Work item: Find the line with "outputLegal s k.output = true" and the line with "first one. -/" in the entries below; output exactly those two lines, every line between them, and no others.

Extracted data:
-- ==== Sys2Proof/Laws/Commands.lean ====
section
/-! SUPPORT. What a command can do: it fails with the first failing check's code, or succeeds and writes its output
(one inversion lemma for the shared operation); what each completion leaves. -/

namespace Sys2Proof.Machine

/-! ### Inputs -/

/-- The input a command reads is the one the claims name. -/
theorem inputC_eq (s : State) : inputC s = complexInput s := rfl

theorem inputR_eq (s : State) : inputR s = realInput s := rfl

@[simp] theorem length_complexInput (s : State) : (complexInput s).length = s.len.toNat := length_inputC s

@[simp] theorem length_realInput (s : State) : (realInput s).length = s.len.toNat := length_inputR s

/-! ### Legality of buffers -/

theorem bufferLegal_iff (s : State) (base : Word) (n : Nat) : bufferLegal s.cfg base.toNat n = true ↔ BufferOk s base n := by
  simp [bufferLegal, BufferOk]

theorem rangesOverlap_eq_false_iff (a b : Word) (n : Nat) : rangesOverlap a.toNat b.toNat n = false ↔ Apart a b n := by
  simp only [rangesOverlap, Apart, Bool.and_eq_false_iff, decide_eq_false_iff_not]
  omega

theorem isPow2_iff (n : Nat) : isPow2 n = true ↔ IsPowerOfTwo n := by
  simp only [isPow2, Bool.and_eq_true, decide_eq_true_eq, IsPowerOfTwo]
  constructor
  · rintro ⟨_, h⟩; exact ⟨_, h.symm⟩
  · rintro ⟨k, rfl⟩; exact ⟨Nat.one_le_two_pow, by rw [Nat.log2_two_pow]⟩

/-! ### The shared step -/

/-- A command answers a next state: the error completion of the first failing check, or the success completion. -/
theorem runCommand_cases (s : State) (k : Checks) (result : Draw → Output) :
    (∃ e, failedCheck s k = some e ∧ runCommand s k result = .next (errorCompletion s e)) ∨
    (failedCheck s k = none ∧ runCommand s k result = .next (successCompletion s (result [s.nanCtr]))) := by
  unfold runCommand
  cases failedCheck s k <;> simp

theorem runCommand_of_failed {s : State} {k : Checks} {e : ErrCode} (h : failedCheck s k = some e)
    (result : Draw → Output) : runCommand s k result = .next (errorCompletion s e) := by
  simp [runCommand, h]

theorem runCommand_of_passed {s : State} {k : Checks} (h : failedCheck s k = none) (result : Draw → Output) :
    runCommand s k result = .next (successCompletion s (result [s.nanCtr])) := by
  simp [runCommand, h]

/-- No check fails exactly when every condition is false, every buffer legal, and the output arrays apart. -/
theorem failedCheck_eq_none_iff (s : State) (k : Checks) :
    failedCheck s k = none ↔
      k.empty = false ∧ k.oddlen = false ∧ k.badlen = false ∧ inputLegal s k.input = true ∧
        outputLegal s k.output = true ∧ outputOverlaps s k.output = false := by
  unfold failedCheck
  cases k.empty <;> cases k.oddlen <;> cases k.badlen <;> cases inputLegal s k.input <;>
    cases outputLegal s k.output <;> cases outputOverlaps s k.output <;> decide

/-- The code of a failing check is that of the first one. -/
theorem failedCheck_eq_some_iff (s : State) (k : Checks) (e : ErrCode) :
    failedCheck s k = some e ↔
      match e with
      | .badcmd => False
      | .empty => k.empty = true
      | .oddlen => k.empty = false ∧ k.oddlen = true
      | .len => k.empty = false ∧ k.oddlen = false ∧ k.badlen = true
      | .addr => k.empty = false ∧ k.oddlen = false ∧ k.badlen = false ∧
          (inputLegal s k.input && outputLegal s k.output) = false
      | .overlap => k.empty = false ∧ k.oddlen = false ∧ k.badlen = false ∧
          (inputLegal s k.input && outputLegal s k.output) = true ∧ outputOverlaps s k.output = true := by
  unfold failedCheck
  cases k.empty <;> cases k.oddlen <;> cases k.badlen <;> cases (inputLegal s k.input && outputLegal s k.output) <;>
    cases outputOverlaps s k.output <;> cases e <;> decide

/-! ### What a completion leaves -/

theorem hostOwned_errorCompletion (s : State) (e : ErrCode) : HostOwnedUnchanged s (errorCompletion s e) := by
  constructor <;> simp

theorem hostOwned_successCompletion (s : State) (y : Output) : HostOwnedUnchanged s (successCompletion s y) := by
  constructor <;> simp

theorem failed_errorCompletion (s : State) (e : ErrCode) : Failed s (errorCompletion s e) e where
  host := hostOwned_errorCompletion s e
  outcnt := by simp
  status := by simp [statusFailed]
  irq := by simp
  dmem a := by simp [readByte]

theorem succeeded_successCompletion (s : State) (y : Output) : Succeeded s (successCompletion s y) y.count where
  host := hostOwned_successCompletion s y
  outcnt := by simp
  status := by simp [statusDone]
  irq := by simp

theorem wroteNothing_successCompletion (s : State) : WroteNothing s (successCompletion s .none) where
  done := succeeded_successCompletion s .none
  frame a := by simp [readByte]

/-- A complex output to buffers that share no byte reads back element by element. -/
theorem wroteComplex_successCompletion {s : State} {y : List Cplx} (h : Apart s.dstRe s.dstIm y.length) :
    WroteComplex s (successCompletion s (.complex y)) y where
  done := succeeded_successCompletion s (.complex y)
  re k hk := by
    have hd : s.dstRe.toNat + 8 * y.length ≤ s.dstIm.toNat ∨ s.dstIm.toNat + 8 * y.length ≤ s.dstRe.toNat :=
      h.resolve_left (by omega)
    refine memRead_of_bytes fun i hi => ?_
    simp only [readByte, successCompletion_dmem, writeOutput_dmem_complex, memGet?_memWriteC _ hd]
    rw [if_pos (by omega), Option.getD_some]
    have e1 : (s.dstRe.toNat + 8 * k + i - s.dstRe.toNat) / 8 = k := by omega
    have e2 : (s.dstRe.toNat + 8 * k + i - s.dstRe.toNat) % 8 = i := by omega
    rw [e1, e2]
  im k hk := by
    have hd : s.dstRe.toNat + 8 * y.length ≤ s.dstIm.toNat ∨ s.dstIm.toNat + 8 * y.length ≤ s.dstRe.toNat :=
      h.resolve_left (by omega)
    refine memRead_of_bytes fun i hi => ?_
    simp only [readByte, successCompletion_dmem, writeOutput_dmem_complex, memGet?_memWriteC _ hd]
    rw [if_neg (by omega), if_pos (by omega), Option.getD_some]
    have e1 : (s.dstIm.toNat + 8 * k + i - s.dstIm.toNat) / 8 = k := by omega
    have e2 : (s.dstIm.toNat + 8 * k + i - s.dstIm.toNat) % 8 = i := by omega
    rw [e1, e2]
  frame a h1 h2 := by
    simp only [readByte, successCompletion_dmem, writeOutput_dmem_complex, successCompletion_epoch]
    rw [memGet?_memWriteC_outside a h1 h2]

/-- A real output reads back word by word. -/
theorem wroteReal_successCompletion (s : State) (y : List F64) : WroteReal s (successCompletion s (.real y)) y where
  done := succeeded_successCompletion s (.real y)
  re k hk := by
    refine memRead_of_bytes fun i hi => ?_
    simp only [readByte, successCompletion_dmem, writeOutput_dmem_real, memGet?_memWriteR]
    rw [if_pos (by omega), Option.getD_some]
    have e1 : (s.dstRe.toNat + 8 * k + i - s.dstRe.toNat) / 8 = k := by omega
    have e2 : (s.dstRe.toNat + 8 * k + i - s.dstRe.toNat) % 8 = i := by omega
    rw [e1, e2]
  frame a h := by
    simp only [readByte, successCompletion_dmem, writeOutput_dmem_real, successCompletion_epoch, memGet?_memWriteR]
    rw [InBuffer] at h
    rw [if_neg h]

/-! ### The commands as one table -/

/-- The checks of every command, as its meaning states them. -/
def checksOf (s : State) : Instr → Checks
  | .nop => { empty := false, oddlen := false, badlen := false, input := .none, output := .none }
  | .fft _ | .fftshift => { empty := false, oddlen := false, badlen := s.cfg.nmax < lenOf s, input := .complex (lenOf s), output := .complex (lenOf s) }
  | .r2fft | .bitrev => { empty := false, oddlen := false, badlen := !isPow2 (lenOf s) || s.cfg.nmax < lenOf s, input := .complex (lenOf s), output := .complex (lenOf s) }
  | .bfstage t => { empty := false, oddlen := false, badlen := !isPow2 (lenOf s) || lenOf s < 2 || s.cfg.nmax < lenOf s || Nat.log2 (lenOf s) ≤ t, input := .complex (lenOf s), output := .complex (lenOf s) }
  | .bluestein => { empty := false, oddlen := false, badlen := lenOf s < 3 || s.cfg.nmax < lenOf s || isPow2 (lenOf s), input := .complex (lenOf s), output := .complex (lenOf s) }
  | .twtab => { empty := false, oddlen := false, badlen := !isPow2 (lenOf s) || 2 * s.cfg.nmax < lenOf s, input := .none, output := .complex (lenOf s / 2) }
  | .chirptab => { empty := false, oddlen := false, badlen := s.cfg.nmax < lenOf s, input := .none, output := .complex (lenOf s) }
  | .fftreal => { empty := false, oddlen := false, badlen := s.cfg.nmax < lenOf s, input := .real (lenOf s), output := .complex (lenOf s) }
  | .fftrealhalf q => { empty := lenOf s = 0, oddlen := lenOf s % 2 = 1, badlen := s.cfg.nmax < lenOf s, input := .real (lenOf s), output := .complex (lenOf s / 2 + q.toNat) }
  | .fftrealspec q => { empty := lenOf s = 0, oddlen := false, badlen := s.cfg.nmax < lenOf s, input := .real (lenOf s), output := .complex (spectrumCount (lenOf s) q) }
  | .ifftreal _ | .ifftreals _ => { empty := false, oddlen := false, badlen := s.cfg.nmax < lenOf s || s.cfg.nmax < outlenOf s, input := .complex (lenOf s), output := .real (outlenOf s) }
  | .ifftrealo _ => { empty := false, oddlen := outlenOf s % 2 = 1, badlen := s.cfg.nmax < lenOf s || s.cfg.nmax < outlenOf s, input := .complex (lenOf s), output := .real (outlenOf s) }

/-- The result of every command, as its meaning states it. -/
def resultOf (s : State) (d : Draw) : Instr → Output
  | .nop => .none
  | .fft forward => .complex (ffte s.cfg d (inputC s) forward)
  | .r2fft => .complex (r2 s.cfg d (inputC s))
  | .bluestein => .complex (bluestein s.cfg d (inputC s))
  | .bitrev => .complex (bitRevPermute (inputC s))
  | .bfstage t => .complex (stage s.cfg d (inputC s) (2 ^ t))
  | .twtab => .complex (tabulate (lenOf s / 2) fun k => romRead s.cfg (lenOf s) k)
  | .chirptab => .complex (chirp s.cfg (lenOf s))
  | .fftreal => .complex (ffte s.cfg d (realToComplex (inputR s)) true)
  | .fftrealhalf q => .complex (realHalf s.cfg d (inputR s) q)
  | .fftrealspec q => .complex (realSpectrum s.cfg d (inputR s) q)
  | .ifftreal q =>
    .real (if outlenOf s % 2 = 0 then inverseOpt s.cfg d (inputC s) (outlenOf s) q
      else inverseSimple s.cfg d (inputC s) (outlenOf s) q)
  | .ifftreals q => .real (inverseSimple s.cfg d (inputC s) (outlenOf s) q)
  | .ifftrealo q => .real (inverseOpt s.cfg d (inputC s) (outlenOf s) q)
  | .fftshift => .complex (shiftHalf (inputC s))

/-- Every command is the shared step on its checks and its result. -/
theorem exec_eq_runCommand (i : Instr) (s : State) : exec i s = runCommand s (checksOf s i) (fun d => resultOf s d i) := by
  cases i <;> rfl

/-- The one inversion of `exec`: an error completion with the first failing check's code, or a success completion. -/
theorem exec_cases {i : Instr} {s t : State} (h : exec i s = .next t) :
    (∃ e, failedCheck s (checksOf s i) = some e ∧ t = errorCompletion s e) ∨
    (failedCheck s (checksOf s i) = none ∧ t = successCompletion s (resultOf s [s.nanCtr] i)) := by
  rw [exec_eq_runCommand] at h
  rcases runCommand_cases s (checksOf s i) (fun d => resultOf s d i) with ⟨e, h1, h2⟩ | ⟨h1, h2⟩
  · exact .inl ⟨e, h1, by rw [h2] at h; exact (Host.Outcome.next.inj h).symm⟩
  · exact .inr ⟨h1, by rw [h2] at h; exact (Host.Outcome.next.inj h).symm⟩

end Sys2Proof.Machine
end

Answer section:
        outputLegal s k.output = true ∧ outputOverlaps s k.output = false := by
  unfold failedCheck
  cases k.empty <;> cases k.oddlen <;> cases k.badlen <;> cases inputLegal s k.input <;>
    cases outputLegal s k.output <;> cases outputOverlaps s k.output <;> decide

/-- The code of a failing check is that of the first one. -/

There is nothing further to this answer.